• [Assignment]:
Below are records; write all of them out exactly.
*** Record extracts ***
-- ==== Sys2Proof/Machine/State.lean ====
section
/-!
DEFINITION. Machine/State.lean: the state of the block as plain data, and the state right after power-on reset.
Service-bus registers that hold a value are held in `regs` under their own offsets (chapter 20 of the spec lists them);
registers whose value follows from other state are computed by the register read and hold nothing here.
-/
namespace Sys2Proof.Machine

/-- Reasons a step can stop. No command of the block stops it: the manual gives every one an effect or says that it is
ignored, so nothing raises this reason and no claim can rest on it (safe). -/
inductive Fault where
  /-- Raised by nothing: the block keeps running through every error it can detect (safe). -/
  | never
deriving DecidableEq, Repr

/-- Reasons a command has no meaning. -/
inductive Refusal where
  /-- A command whose meaning is not written yet, by its mnemonic (safe: the machine stops). -/
  | notModelled (mnemonic : String)
deriving DecidableEq, Repr

/-- A power request of R51 and R60: the target state (0 Off, 1 Retention, 2 On) and zero-fill. -/
structure PowReq where
  target : Nat
  zfill : Bool
deriving DecidableEq, Repr

/-- Power of one physical bank (R51 to R57): state (0 Off, 1 Retention, 2 On), transition under way, power-up waiting
for MAXUP or power-down waiting for granted beats, request held. -/
structure BankPow where
  st : Nat
  trans : Option PowReq
  wait : Option PowReq
  held : Option PowReq
deriving DecidableEq, Repr

def BankPow.off : BankPow := ⟨0, none, none, none⟩

/-- The correction write-back slot of a logical bank (R50): row, chunk, data, array cycle of the read. -/
structure WbSlot where
  row : Nat
  chunk : Nat
  data : BitVec 256
  cyc : Nat
deriving DecidableEq, Repr

/-- One stored chunk: data, poison code, initialised bit, flipped bits. -/
structure Chunk where
  data : BitVec 256
  pois : Bool
  init : Bool
  flips : List Nat
deriving DecidableEq, Repr

/-- What a row held before a store of this or the last array cycle, kept so that a read of the same cycle returns it
(R35): physical bank, row, the first array cycle that sees the store, the four chunks before it, and the port and
enables of the store. -/
structure Undo where
  pbank : Nat
  row : Nat
  seen : Nat
  old : List Chunk
  port : Bool
  en : Nat
  cyc : Nat
deriving DecidableEq, Repr

/-- Bank storage beside the cells: poison codes, initialised map, zero-filled banks, flipped bits, contents epochs, power,
write-back slots, stores of this and the last array cycle, and the owning client of each logical bank (R23; 0xFF unowned). -/
structure BankSt where
  pois : NMap Bool
  init : NMap Bool
  zf : NMap Bool
  flips : NMap (List Nat)
  epoch : NMap Nat
  pow : NMap BankPow
  wb : NMap (Option WbSlot)
  undo : List Undo
  own : List Nat
deriving DecidableEq, Repr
*** End of Record extracts ***
• [Reply]:
-- ==== Sys2Proof/Machine/State.lean ====
section
/-!
DEFINITION. Machine/State.lean: the state of the block as plain data, and the state right after power-on reset.
Service-bus registers that hold a value are held in `regs` under their own offsets (chapter 20 of the spec lists them);
registers whose value follows from other state are computed by the register read and hold nothing here.
-/
namespace Sys2Proof.Machine

/-- Reasons a step can stop. No command of the block stops it: the manual gives every one an effect or says that it is
ignored, so nothing raises this reason and no claim can rest on it (safe). -/
inductive Fault where
  /-- Raised by nothing: the block keeps running through every error it can detect (safe). -/
  | never
deriving DecidableEq, Repr

/-- Reasons a command has no meaning. -/
inductive Refusal where
  /-- A command whose meaning is not written yet, by its mnemonic (safe: the machine stops). -/
  | notModelled (mnemonic : String)
deriving DecidableEq, Repr

/-- A power request of R51 and R60: the target state (0 Off, 1 Retention, 2 On) and zero-fill. -/
structure PowReq where
  target : Nat
  zfill : Bool
deriving DecidableEq, Repr

/-- Power of one physical bank (R51 to R57): state (0 Off, 1 Retention, 2 On), transition under way, power-up waiting
for MAXUP or power-down waiting for granted beats, request held. -/
structure BankPow where
  st : Nat
  trans : Option PowReq
  wait : Option PowReq
  held : Option PowReq
deriving DecidableEq, Repr

def BankPow.off : BankPow := ⟨0, none, none, none⟩

/-- The correction write-back slot of a logical bank (R50): row, chunk, data, array cycle of the read. -/
structure WbSlot where
  row : Nat
  chunk : Nat
  data : BitVec 256
  cyc : Nat
deriving DecidableEq, Repr

/-- One stored chunk: data, poison code, initialised bit, flipped bits. -/
structure Chunk where
  data : BitVec 256
  pois : Bool
  init : Bool
  flips : List Nat
deriving DecidableEq, Repr

/-- What a row held before a store of this or the last array cycle, kept so that a read of the same cycle returns it
(R35): physical bank, row, the first array cycle that sees the store, the four chunks before it, and the port and
enables of the store. -/
structure Undo where
  pbank : Nat
  row : Nat
  seen : Nat
  old : List Chunk
  port : Bool
  en : Nat
  cyc : Nat
deriving DecidableEq, Repr

/-- Bank storage beside the cells: poison codes, initialised map, zero-filled banks, flipped bits, contents epochs, power,
write-back slots, stores of this and the last array cycle, and the owning client of each logical bank (R23; 0xFF unowned). -/
structure BankSt where
  pois : NMap Bool
  init : NMap Bool
  zf : NMap Bool
  flips : NMap (List Nat)
  epoch : NMap Nat
  pow : NMap BankPow
  wb : NMap (Option WbSlot)
  undo : List Undo
  own : List Nat
deriving DecidableEq, Repr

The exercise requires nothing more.